» **Source records**
==*==

/-- What combining block k of a service comes to: its header fields and samples (R147). -/
def State.combined (s : State) (r : BlockRecord) (v : ServiceIx) (k : Seq16) (expected present : List (LinkIx × Nat)) : WorkBlock :=
  let opened := present.filter (fun c => s.countedOpen r v c.1)
  let xs := opened.map (fun c => ((s.link c.1).settings.gain, s.contribution r c.1 c.2 (s.service v).width))
  let held := heldIndices xs
  { service := v
    header := { seq := k, expected := expected.length, missing := expected.length - present.length, opened := opened.length,
                clips := (held.map (clipsAt xs)).sum, droppedBefore := (s.service v).droppedBefore,
                empty := expected.isEmpty, isPartial := expected.length != present.length }
    words := buildSamples held (combinedSample xs)
    handed := 0 }

/-- R149: block k of service v joins the work list. -/
def State.appendBlock (s : State) (b : WorkBlock) : State :=
  let t : State := { s with combiner := { s.combiner with workList := s.combiner.workList ++ [b] } }
  t.modService b.service (fun x => { x with
    droppedBefore := 0
    lastAppended := some b.header.seq
    sums := { x.sums with
      appended := bump16 x.sums.appended
      clips := bumpBy16 x.sums.clips b.header.clips
      partials := if b.header.isPartial then bump16 x.sums.partials else x.sums.partials } })

/-- R149: block k of service v is dropped. -/
def State.dropBlock (s : State) (v : ServiceIx) : State :=
  s.modService v (fun x => { x with droppedBefore := bump16 x.droppedBefore, sums := { x.sums with dropped := bump16 x.sums.dropped } })

/-- R140 to R149: service v's share of the combine point of block k, whose block record is r. -/
def State.combineService (s : State) (r : BlockRecord) (k : Seq16) (v : ServiceIx) : State :=
  if r.enabled[v] && (s.service v).state == .enabled && (s.service v).ring.isSome then
    let expected := expectedOf r v
    let present := expected.filter (fun c => s.isPresent v c.1)
    let t := present.foldl (fun s c =>
      s.updateGate v c.1 (blockEnergy (s.contribution r c.1 c.2 (s.service v).width) (s.service v).width)) s
    if t.combiner.workList.any (fun b => b.service == v) then t.dropBlock v
    else t.appendBlock (t.combined r v k expected present)
  else s

/-- R140, R143: the combine point taken at the boundary that begins block b: block b-2 is combined and stale gate records discarded. -/
def State.combinePoint (s : State) : State :=
  let t := match s.combiner.prev with
    | some r => s.forServices (fun s v => s.combineService r (s.time.block - 2) v)
    | none => s
  match s.combiner.now with
  | some n => t.pruneGates n
  | none => t

/-- R137: the received histories move on by one block. -/
def State.advanceHistories (s : State) : State :=
  s.forLinks (fun s l => s.modLink l (fun x => { x with rx := x.rx.map RxHistory.advance }))

/-- R137: the record of the block that begins at the present boundary, once slew, launch and selection have been taken. -/
def State.newRecord (s : State) : BlockRecord :=
  { plans := Vector.ofFn (fun z : Fin 8 => s.planInForce z)
    applied := Vector.ofFn (fun l : Fin 16 => (s.link l).align.k)
    incident := Vector.ofFn (fun z : Fin 8 => (s.zone z).incident)
    launched := Vector.ofFn (fun l : Fin 16 => if (s.link l).mgr.state = .active then some (s.link l).settings.zone else none)
    enabled := Vector.ofFn (fun v : Fin 24 => (s.service v).state == .enabled) }

/-- R137: the block records after the record of the block that begins now is made. -/
def State.pushRecord (s : State) : State :=
  { s with combiner := { s.combiner with prev := s.combiner.now, now := some s.newRecord } }

/-! ## Posting (8.6) -/

/-- 10.5, Uplink block header: the eight words. -/
def UplinkHeader.words (h : UplinkHeader) : List PostWord :=
  [.bits ((BitVec.ofNat 14 0 ++ BitVec.ofBool h.isPartial ++ BitVec.ofBool h.empty) ++ h.seq),
   .bits (BitVec.ofNat 8 0 ++ BitVec.ofNat 8 h.opened ++ BitVec.ofNat 8 h.missing ++ BitVec.ofNat 8 h.expected),
   .bits (BitVec.ofNat 32 (h.clips % 65536)), .bits (BitVec.ofNat 32 (h.droppedBefore % 65536)),
   .bits 0, .bits 0, .bits 0, .bits 0]

/-- R148: the byte address of block k in a ring of a service of width w. -/
def ringBlockAddr (ring : Area) (w : Nat) (k : Seq16) : Nat := ring.base + (k.toNat % ring.blocks) * blockBytes w

/-- R148: posting i of a combined block: 200 × w postings of sample words, then the header. -/
def WorkBlock.posting (b : WorkBlock) (ring : Area) (w i : Nat) : Posting :=
  let at0 := ringBlockAddr ring w b.header.seq
  if i < 200 * w then
    { producer := .combiner, addr := at0 + 32 + 32 * i,
      words := [0, 1, 2, 3, 4, 5, 6, 7].map (fun j => PostWord.bits (sampleAt b.words (8 * i + j))) }
  else { producer := .combiner, addr := at0, words := b.header.words }

/-- R149: the posting the combiner hands over next, if it has one. -/
def State.combinerPosting (s : State) : Option Posting :=
  match s.combiner.workList with
  | [] => none
  | b :: _ => (s.service b.service).ring.map (fun ring => b.posting ring (s.service b.service).width b.handed)

/-- R149: the work list once the next posting of its oldest block has been enqueued; a block leaves when its header has. -/
def State.combinerHanded (s : State) : State :=
  match s.combiner.workList with
  | [] => s
  | b :: rest =>
    { s with combiner := { s.combiner with workList :=
      if b.handed < 200 * (s.service b.service).width then { b with handed := b.handed + 1 } :: rest else rest } }

/-- R150: a block begun before a disable of service v and not yet combined is not combined (log 38). -/
def BlockRecord.withdraw (r : BlockRecord) (v : ServiceIx) : BlockRecord := { r with enabled := r.enabled.set v false }

/-- R150: the combiner once service v is disabled: its block leaves the work list, and its blocks already begun are not combined. -/
def Combiner.disable (c : Combiner) (v : ServiceIx) : Combiner :=
  { prev := c.prev.map (fun r => r.withdraw v), now := c.now.map (fun r => r.withdraw v),
    workList := c.workList.filter (fun b => b.service != v) }

/-- R150: DISABLE_SERVICE at the combiner: besides, dropped-before is set to 0 and the superframe sums are marked disabled. -/
def State.disableUplink (s : State) (v : ServiceIx) : State :=
  let t : State := { s with combiner := s.combiner.disable v }
  t.modService v (fun x => { x with droppedBefore := 0, sums := { x.sums with disabled := true } })

/-- R151: service v's UPLINK notice, if it owes one, and its sums cleared. -/
def State.reportUplink (s : State) (v : ServiceIx) : State :=
  let sums := (s.service v).sums
  let t := if sums.dropped ≠ 0 ∨ sums.clips ≠ 0 ∨ sums.disabled then s.notify (.uplink v sums) else s
  t.modService v (fun x => { x with sums := .zero })

end Sys2Proof.Machine
end

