-- ==== Sys2Proof/Safety.lean ====
section
/-! DEFINITION. What claims are stated in: the conditions under which commands are taken, what a teardown leaves, and the invariants of
the part. -/

namespace Sys2Proof.Machine

open Sys2Proof

/-! ## Orders -/

/-- The order a command submits, where it is an order. -/
def commandOrder : Instr → Option Order
  | .setService i t w1 w2 w3 w4 w5 w6 => some { code := 1, index := i, tag := t, p1 := w1, p2 := w2, p3 := w3, p4 := w4, p5 := w5, p6 := w6 }
  | .enableService i t => some (plainOrder 2 i t)
  | .disableService i t => some (plainOrder 3 i t)
  | .clearService i t => some (plainOrder 4 i t)
  | .setLink i t w1 w2 w3 w4 => some { plainOrder 5 i t with p1 := w1, p2 := w2, p3 := w3, p4 := w4 }
  | .linkListen i t => some (plainOrder 6 i t)
  | .linkRange i t => some (plainOrder 7 i t)
  | .linkActivate i t => some (plainOrder 8 i t)
  | .linkQuiesce i t => some (plainOrder 9 i t)
  | .linkAbort i t => some (plainOrder 10 i t)
  | .linkDark i t => some (plainOrder 11 i t)
  | .linkQuery i t w1 => some { plainOrder 12 i t with p1 := w1 }
  | .setGroup i t w1 => some { plainOrder 13 i t with p1 := w1 }
  | .setZone i t w1 => some { plainOrder 14 i t with p1 := w1 }
  | .zoneIncident i t w1 w2 => some { plainOrder 15 i t with p1 := w1, p2 := w2 }
  | .setLine i t w1 w2 => some { plainOrder 16 i t with p1 := w1, p2 := w2 }
  | .lineAck i t => some (plainOrder 17 i t)
  | .breakinStart i t w1 => some { plainOrder 18 i t with p1 := w1 }
  | .breakinStop i t => some (plainOrder 19 i t)
  | .setNotices i t w1 w2 => some { plainOrder 20 i t with p1 := w1, p2 := w2 }
  | .unknownOrder c i t => some (plainOrder c i t)
  | _ => none

/-- The number of objects an order's index may name (10.1, Order catalogue); none where the order names no object. -/
def objectCount (code : BitVec 8) : Option Nat :=
  match code.toNat with
  | 1 => some 24
  | 2 => some 24
  | 3 => some 24
  | 4 => some 24
  | 5 => some 16
  | 6 => some 16
  | 7 => some 16
  | 8 => some 16
  | 9 => some 16
  | 10 => some 16
  | 11 => some 16
  | 12 => some 16
  | 13 => some 4
  | 14 => some 8
  | 16 => some 4
  | 17 => some 4
  | 18 => some 4
  | 19 => some 4
  | _ => none

/-- An order submitted now is taken at once and its result enqueued: RESET is released, the ring is empty, nothing is executing, and
the posting queue has room (R159, R170, R171). -/
abbrev State.ordersIdle (s : State) : Prop :=
  s.path.inReset = false ∧ s.orders.executing = none ∧ s.orders.producer = s.orders.consumer ∧ s.path.queue.length < 64

/-- State t once order o, submitted in state s, has been taken with result r: its words stand in the shadow of its slot, the producer
index stands one further, the slot is executing, and the result word is posted to word 7 of the slot (R169, R170, R171). -/
def State.answered (s : State) (o : Order) (r : OrderResult) (t : State) : State :=
  { t with
    orders := { s.orders with
      shadow := s.orders.shadow.set s.orders.producer (wordsOfOrder o)
      producer := s.orders.producer + 1
      executing := some s.orders.producer }
    path := (s.path.push (resultPosting s.path.windowBase s.orders.producer r o.tag)).arbitrate }

/-- State t with the notices s held and one more generated (R173). -/
def State.plusNotice (s : State) (n : Notice) : State := { s with notices := s.notices.generate n }

/-- State t with the notices s held and these generated one after another (R173). -/
def State.plusNotices (s : State) (ns : List Notice) : State := { s with notices := ns.foldl (fun u n => u.generate n) s.notices }

/-- R10, R15, R20, R23: the QUERY_DONE notices with which requests of link l complete in a given order; a PLAN posts none. -/
def queryDones (l : LinkIx) (outcome : QueryOutcome) (rs : List Request) : List Notice :=
  rs.filterMap (fun r => match r with
    | .query item orderTag => some (.queryDone l item outcome orderTag 0)
    | .plan _ _ _ => none)

/-- R173: the notices generated on the way from s to t begin with these, as far as the internal queue has room for them. -/
def State.noticesBegin (s t : State) (ns : List Notice) : Prop :=
  s.notices.queue.length + ns.length ≤ 16 → ∃ rest, t.notices.queue = s.notices.queue ++ ns ++ rest

/-- State t with posting p put at the tail of the posting queue s holds, and the memory port arbitrated (R159, R160, R161). -/
def State.plusPosting (t s : State) (p : Posting) : State := { t with path := (s.path.push p).arbitrate }

/-- R173: every notice generated on the way from s to t found room in the internal queue, and n is among them. -/
def State.noticesInclude (s t : State) (n : Notice) : Prop :=
  t.notices.queue.length < 16 → n ∈ t.notices.queue.drop s.notices.queue.length

/-! ## Frames -/

/-- What an unerrored frame does to a link with its control channel open before any of its messages is taken (R12, R138). -/
def State.afterGoodFrame (s : State) (l : LinkIx) (f : UplinkFrame) : State :=
  s.modLink l (fun x => { x with
    mgr := { x.mgr with erroredRun := 0 }
    rx := if x.mgr.state = .active then x.rx.map (fun h => h.take s.period f) else x.rx })

/-- R19: tag g of a link is freed and given on to the head of its pending queue, if there is one. (Every other tag is held, or nothing
waits: a lower free tag would be taken first.) -/
def Manager.tagPassedOn (m : Manager) (g : Tag) : Manager :=
  match m.pendingQueue with
  | [] => { m with outstanding := m.outstanding.set g none }
  | r :: rest => { m with
    outstanding := m.outstanding.set g (some { request := r, sentIn := none })
    txQueue := m.txQueue ++ [.request g r]
    pendingQueue := rest }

==*==

» **What you have to do**
Transcribe the records above from the line holding "clips := bumpBy16" down to the line holding "def State.dropBlock (s", inclusive, without adding anything.

» **Response below**
      clips := bumpBy16 x.sums.clips b.header.clips
      partials := if b.header.isPartial then bump16 x.sums.partials else x.sums.partials } })

/-- R149: block k of service v is dropped. -/
def State.dropBlock (s : State) (v : ServiceIx) : State :=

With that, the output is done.